The following snippets were tested on Colab in new notebooks, for both options available on Colab: Python 2 and Python 3.
Herein, AllenSDK
and allensdk
refer to the Python package that gets imported, which is distinct from “the Allen SDK” which is AllenSDK
plus further documentation, example code, etcetera that can be found in the Allen Instutute’s repository.
Motivation
This notebook was built out while working through – on Colab – the Allen Institute’s pedagogical Jupyter notebooks in both the Allen SDK and their Summer Workshop on the Dynamic Brain repository on GitHub.
The Allen SDK documentation includes example Jupyter notebooks for how to use AllenSDK
.
Separately, the Allen Institute holds an annual two week retreat, the Summer Workshop on the Dynamic Brain (SWDB), where they train up promising new neuroscientist on how to do science with the Allen Institute’s data and tools. The main pedagogical medium in AllenSDK and SWDB repos is Jupyter notebooks, which can be found on GitHub, AllenInstitute/AllenSDK and AllenInstitute/SWDB_2018, respectively.

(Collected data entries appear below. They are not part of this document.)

-- ==== Sys2Proof/Machine/Matrix.lean ====
section
/-! DEFINITION. Matrix instructions: acceptance (R89-R93, R97, R103, R127-R129, R150-R154, R183-R192, R293-R299), the
feeder (R108-R125), the array's K steps and promotions (R87, R95-R101, R112, R135-R149, R156-R158, R187, R188). -/

namespace Sys2Proof.Machine

/-! ## Words (R293) -/

/-- M. -/
def mxM (w : Nat) : Nat := (fld w 11 2 + 1) * 16
/-- N. -/
def mxN (w : Nat) : Nat := (fld w 13 3 + 1) * 8
/-- K. -/
def mxK (w : Nat) : Nat := (fld w 16 5 + 1) * 32
/-- AH. -/
def mxAH (w : Nat) : Nat := fld w 36 5
/-- INIT. -/
def mxInit (w : Nat) : Bool := w.testBit 41
/-- TFMT. -/
def mxTfmt (w : Nat) : Nat := fld w 42 2
/-- WIN. -/
def mxWin (w : Nat) : Int := sgn 10 (w >>> 44)
/-- U0 of mma.wg. -/
def mxU0 (w : Nat) : Nat := fld w 41 6
/-- MODE. -/
def mxMode (w : Nat) : Nat := fld w 54 2
/-- FOLD. -/
def mxFold (w : Nat) : Nat := fld w 56 2
/-- NM: N-outer pass order. -/
def mxNm (w : Nat) : Bool := w.testBit 58
/-- OPREL, when enabled. -/
def mxOprel (w1 : Nat) : Option Nat := doneOf w1 7 8
/-- DONE, when enabled. -/
def mxDone (w1 : Nat) : Option Nat := doneOf w1 14 15
/-- DRN. -/
def mxDrn (w1 : Nat) : Bool := w1.testBit 21
/-- REL. -/
def mxRel (w1 : Nat) : Bool := w1.testBit 22
/-- SD. -/
def mxSD (w1 : Nat) : Nat := fld w1 23 5
/-- CLS. -/
def mxCls (w1 : Nat) : Nat := fld w1 28 3

/-- The fields of an mma word that R293 and R295 refuse with INSTR_INVALID. -/
def mmaOk (w w1 : Nat) : Bool :=
  fld w 59 5 = 0 && fld w1 31 33 = 0 && mxMode w ≠ 3 && decide (mxCls w1 ≤ 5)
    && (fld w 44 10 = 0 || mxTfmt w = 2) && (mxDrn w1 || (!mxRel w1 && mxSD w1 = 0))

/-- The fields of an mma.wg word that R293 and R295 refuse with INSTR_INVALID. -/
def mmaWgOk (w w1 : Nat) : Bool :=
  fld w 47 7 = 0 && fld w 59 5 = 0 && fld w1 31 33 = 0 && mxMode w ≠ 3 && decide (mxCls w1 ≤ 5)

/-- Fields of mma.wg that name a drain, a handle, a fold or N-outer order, or force gang (R189, R295, R297). -/
def mmaWgMode (w w1 : Nat) : Bool :=
  mxAH w ≠ 0 || mxFold w ≠ 0 || mxNm w || mxDrn w1 || mxRel w1 || mxSD w1 ≠ 0 || mxMode w = 1

/-- The kernel's array mode is GANGED (R129, R440). -/
def Gk1.gangMode (s : Gk1) (core : Nat) : Bool := match s.kernelOf core with
  | some k => (k.desc.q.getD 0 0).getLsbD 37
  | none => false

/-- Rows and columns of the physical array: apart, or a fold of the gang (R94). -/
def arrayShape (fold : Nat) : Nat × Nat := match fold with
  | 1 => (32, 16)
  | 2 => (16, 32)
  | 3 => (64, 8)
  | _ => (16, 8)

/-- The arrays of a shape: the core's own when apart, the cluster's four when ganged (R94). -/
def foldCores (fold : Nat) : List Nat := if fold = 0 then [0] else [0, 1, 2, 3]

/-- The rows of the ganged array that core c takes (R94): cx is c mod 2 and cy c div 2 (R20). -/
def foldRows (fold c : Nat) : List Nat := match fold with
  | 1 => (List.range 16).map (c / 2 * 16 + ·)
  | 3 => (List.range 16).map (c * 16 + ·)
  | _ => List.range 16

/-- The columns that core c takes (R94). -/
def foldCols (fold c : Nat) : List Nat := match fold with
  | 1 => (List.range 8).map (c % 2 * 8 + ·)
  | 2 => (List.range 8).map (c * 8 + ·)
  | _ => List.range 8

/-- The cores that share the A rows of core c: those that take the same rows (R94). -/
def sharesRows (fold c : Nat) : List Nat := (foldCores fold).filter fun d => foldRows fold d = foldRows fold c

/-- The cores that share the B columns of core c (R94). -/
def sharesCols (fold c : Nat) : List Nat := (foldCores fold).filter fun d => foldCols fold d = foldCols fold c

/-- Passes over a fold (R95). -/
def passes (m n fold : Nat) : Nat := ceilDiv m (arrayShape fold).1 * ceilDiv n (arrayShape fold).2

/-- The fold that the part picks: fewest passes, ties in the order G32x16, G16x32, G64x8 (R97). -/
def pickFold (m n : Nat) : Nat :=
  let best := if passes m n 2 < passes m n 1 then 2 else 1
  if passes m n 3 < passes m n best then 3 else best

/-- TFMT resolved: 0 T32, 1 T64, 2 T128; AUTO by R150. -/
def resolveFmt (tfmt m n : Nat) (olpel : Bool) : Nat :=
  match tfmt with
  | 0 => if olpel && decide (m * n ≤ 1024) then 2 else 0
  | t => t - 1

/-- The class of a product of two descriptors (R88, R137). -/
def classOfProduct (a b : Opd) : PClass :=
  { cls := max a.fmtD.cls b.fmtD.cls, ob8e := decide (a.fmtD = .ob8e) || decide (b.fmtD = .ob8e), splitB := decide (b.fmtD = .fp32) }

The SWDB notebooks assume that AllenSDK
is preinstalled. That is, in order to get an arbitrary, as-found-on-GitHub SWDB notebook to work in Colab, a !pip install allensdk
is required first.
On Colab, a single user is provided a single virtual machine (VM) which has a file system. Both the VM and it’s file system are transient, with a maximum lifetime of 12 hours (supposedly) but they can get killed off in as little as 60 minutes due to being idle (the only persistant info is the notebook itself, stored on Google Drive not the local file system). But for the lifetime of a given VM, the AllenSDK only need be installed once, after which any notebook can import allensdk
.
(Note: in Colab both Python 2 and Python 3 notebooks can be run. Installing allensdk
in a Python 2 notebook does not make import allensdk
work in a Python 3 notebook on the same Colab VM, and vice versa.)
This file makes it trivial to repeat (and debug) AllenSDK
installs as needed – which can be rather frequent on Colab. The pip install
is just one line of code; the real value here is this text and the collection of debug tools that can come in handy if set-up does not going well.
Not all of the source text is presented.